### What is being asked
From the records below, transcribe exactly the lines that begin at the line with "depth := h.extractLsb' 0 16" and end at the line with "def releaseTrap (G", both included.

(Stored dataset items)

/-- R290: the checks of `ERET`, on the splits of the frame. The frame of a trap of kind P with a lane done is refused as it stands,
for its done lanes lie outside its lane mask: DESIGN CHOICE between this check and the re-issue of R281 (entry 14). -/
def frameGood (G : Group) (ps : List Split) : Bool :=
  let f := G.T.frame
  let h := f.getD 6 0
  let masks := ps.map (·.mask) ++ G.T.saved.ovf.map (·.mask)
  ps.all (fun p => (p.mask == 0) == (p.st == .free))
  && disjoint masks && masks.all (fun m => m &&& ~~~ G.L.alive == 0)
  && decide (bitsOf h 24 19 ≤ 32) && decide (bitsOf h 29 25 ≤ 16) && decide (bitsOf h 33 30 ≤ 8) && decide (bitsOf h 18 16 ≤ 4)
  && ((f.getD 1 0).extractLsb' 32 32 &&& ~~~ (f.getD 1 0).extractLsb' 0 32) == 0
  && decide (bitsOf (f.getD 124 0) 6 0 ≤ 64)

/-- R285: the loop entries of a frame. -/
def frameLoops (f : List W64) (n : Nat) : List LoopEntry :=
  (List.range n).map fun k =>
    let d := f.getD (8 + 3 * k) 0
    { start := (d.extractLsb' 0 26).setWidth 64, stop := (d.extractLsb' 26 26).setWidth 64,
      count := f.getD (9 + 3 * k) 0, depth := (f.getD (10 + 3 * k) 0).extractLsb' 0 16 }

/-- R288: record entries kept to 64; the rest only counted, saturating. -/
def keepRecord (es : List ElemEntry) (lost : Nat) : List ElemEntry × BitVec 32 :=
  (es.take 64, BitVec.ofNat 32 (min (lost + (es.length - 64)) 0xFFFFFFFF))

/-- R290 steps 1 to 3: everything that was saved at entry is reloaded as the frame now holds it, and handler mode ends; what
the record received in handler mode stays behind the saved entries (R284). -/
def Group.leave (G : Group) (ps : List Split) : Group :=
  let f := G.T.frame
  let h := f.getD 6 0
  let d3 := f.getD 3 0
  let r := f.getD 124 0
  let saved := (List.range (bitsOf r 6 0)).map fun k =>
    ({ d0 := f.getD (125 + 3 * k) 0, d1 := f.getD (126 + 3 * k) 0, d2 := f.getD (127 + 3 * k) 0 } : ElemEntry)
  let kept := keepRecord (saved ++ G.T.elems) (bitsOf r 63 32 + G.T.lost.toNat)
  let done : LMask := (f.getD 1 0).extractLsb' 32 32
  let fsplit := bitsOf d3 54 52
  let fpc : W64 := (d3.extractLsb' 0 26).setWidth 64
  let skips := d3.getLsbD 55 && done != 0 && (ps.getD fsplit Split.freeEntry).lpc == fpc
  { G with
    S := { G.S with
           pc := ((f.getD 2 0).extractLsb' 0 26).setWidth 64
           slast := pc26 G.S.pc
           loops := frameLoops f (bitsOf h 18 16)
           depth := h.extractLsb' 0 16
           stall := .none
           uq := (f.drop 68).take (bitsOf h 24 19)
           bq := (f.drop 100).take (bitsOf h 29 25)
           dq := ((f.drop 116).take (bitsOf h 33 30)).map pc26 }
    L := { G.L with
           running := h.getLsbD 46
           blockStart := G.T.saved.blockStart
           blockSeq := G.L.blockSeq + 1
           splits := ps.map Split.resumed
           ovf := G.T.saved.ovf.map Split.resumed
           ohead := G.T.saved.ohead }
    T := { G.T with
           handler := false
           elems := kept.1, lost := kept.2
           skip := if skips then some { entry := fsplit, fpc := fpc, lanes := done } else none } }

/-- R290: a state that the release check refuses raises its cause, kind A, at the lowest parked entry. -/
def releaseTrap (G : Group) (c : Cause) : TrapInfo :=
  let e := (entryList.find? fun e => (G.split e).parked).getD 0
  let p := G.split e
  { cause := c, kind := .after, lStream := true, lanes := p.mask, split := some e, fpc := p.lpc - 1 }

/-- R140, R290 step 4, R311 step 3: the release check at a return or a restore, whose refusal traps. -/
def resumeCheck (s : State) (w g : Nat) : State :=
  match s.group? w g with
  | none => s
  | some G =>
    if !G.L.running then s
    else
      match releaseCheck G with
      | .mismatch => takeTrap s w g (releaseTrap G .joinMismatch)
      | .overflow => takeTrap s w g (releaseTrap G .splitOverflow)
      | .blockEnds =>
        let e := (G.liveEntries.head?).getD 0
        let p := G.split e
        (emitEnd s w g e false true (p.lpc - 1).toNat p.mask.toNat).setGroup w g (G.applyRelease .blockEnds)
      | r => s.setGroup w g (G.applyRelease r)

/-- R202: the reductions of the interrupted block stay its own under the number that it goes on with, those applied too. -/
def resumeReds (s : State) (w g old new : Nat) : State :=
  ({ s with reds := s.reds.map fun r => if r.wg = w ∧ r.group = g ∧ r.blockSeq = old then { r with blockSeq := new } else r } : State).rename
    fun h => some (match h with
      | .reds w' g' q m => if w' = w ∧ g' = g ∧ q = old then .reds w g new m else h
      | _ => h)

/-- R290: the frame is in order. -/
def frameOk (G : Group) : Bool := (frameSplits G).any (frameGood G)

/-- RETURNING FROM A TRAP (R290), once the frame has been found good and the implied `LWAIT` is done: the reload, the release check
and the replay points. -/
def returnFromTrap (s : State) (E : Env) : State :=
  let G := E.G
  let s := emitEvent s E.w E.g 1 0
  let s := if (G.T.frame.getD 6 0).getLsbD 46 then resumeReds s E.w E.g G.T.saved.blockSeq (G.L.blockSeq + 1) else s
  let s := resumeCheck ((s.unshelveQueues E.w E.g).setGroup E.w E.g (G.leave ((frameSplits G).getD []))) E.w E.g
  s.modGroup E.w E.g fun G => if G.T.handler then G else G.rebuild

/-! ### Descheduling -/

/-- R301: the table id that an entry of the event log names for what a word needed. -/
def needTable (s : State) : List Need → BitVec 32
  | .descriptor id :: _ => id
  | .slab v _ :: _ => ((s.table? v).map (s.idOf v)).getD 0
  | .window i :: _ => ((lookupNat i s.mem.windows).map (·.table)).getD 0
  | [] => 0

/-- R301: one more entry in a workgroup's service-fault list, while it has room, and in the event log. -/
def listFault (s : State) (w : Nat) (f : ServiceEntry) : State :=
  match s.wgs[w]? with
  | none => s
  | some W =>
    if 64 ≤ (W.faults.filter fun f => !f.served).length then s
    else
      let ctx := ((s.launch? W.launch).map (·.ctx)).getD 0
      (s.modWg w fun W => { W with faults := W.faults ++ [f] }).logEvent
        { cause := f.cause, ctx := ctx.setWidth 64, table := needTable s f.needs, detail := 0, wg := some w }

/-- The numbers of the groups of a workgroup that a stop of the workgroup stops: those that run. -/
def Wg.running (W : Wg) : List Nat :=
  (List.range W.groups.length).filter fun g => (W.groups[g]?).any fun G => G.fin == .running && G.stopped.isNone

/-- R299, R301: the workgroup stops, and leaves the core once its image is whole, with one more entry in its service-fault list. -/
def swapOut (s : State) (w : Nat) (f : ServiceEntry) : State :=
  match s.wgs[w]? with
  | none => s
  | some W =>
    let s := W.running.foldl (fun s g => emitEvent s w g 2 0) s
    let s := s.modWg w fun W =>
      { W with place := .leaving, ranOn := none
               groups := W.groups.map fun G => if G.fin == .running then G.halt 0 else G }
    listFault s w f

/-- R299, R359: a debug stop takes the group off the core and reports its cause. -/
def debugStop (s : State) (w g : Nat) (c : Cause) : State :=
  (emitEvent s w g 2 2).modGroup w g fun G => { G.halt 0 with stopped := some c }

### Answer space
           depth := h.extractLsb' 0 16
           stall := .none
           uq := (f.drop 68).take (bitsOf h 24 19)
           bq := (f.drop 100).take (bitsOf h 29 25)
           dq := ((f.drop 116).take (bitsOf h 33 30)).map pc26 }
    L := { G.L with
           running := h.getLsbD 46
           blockStart := G.T.saved.blockStart
           blockSeq := G.L.blockSeq + 1
           splits := ps.map Split.resumed
           ovf := G.T.saved.ovf.map Split.resumed
           ohead := G.T.saved.ohead }
    T := { G.T with
           handler := false
           elems := kept.1, lost := kept.2
           skip := if skips then some { entry := fsplit, fpc := fpc, lanes := done } else none } }

/-- R290: a state that the release check refuses raises its cause, kind A, at the lowest parked entry. -/
def releaseTrap (G : Group) (c : Cause) : TrapInfo :=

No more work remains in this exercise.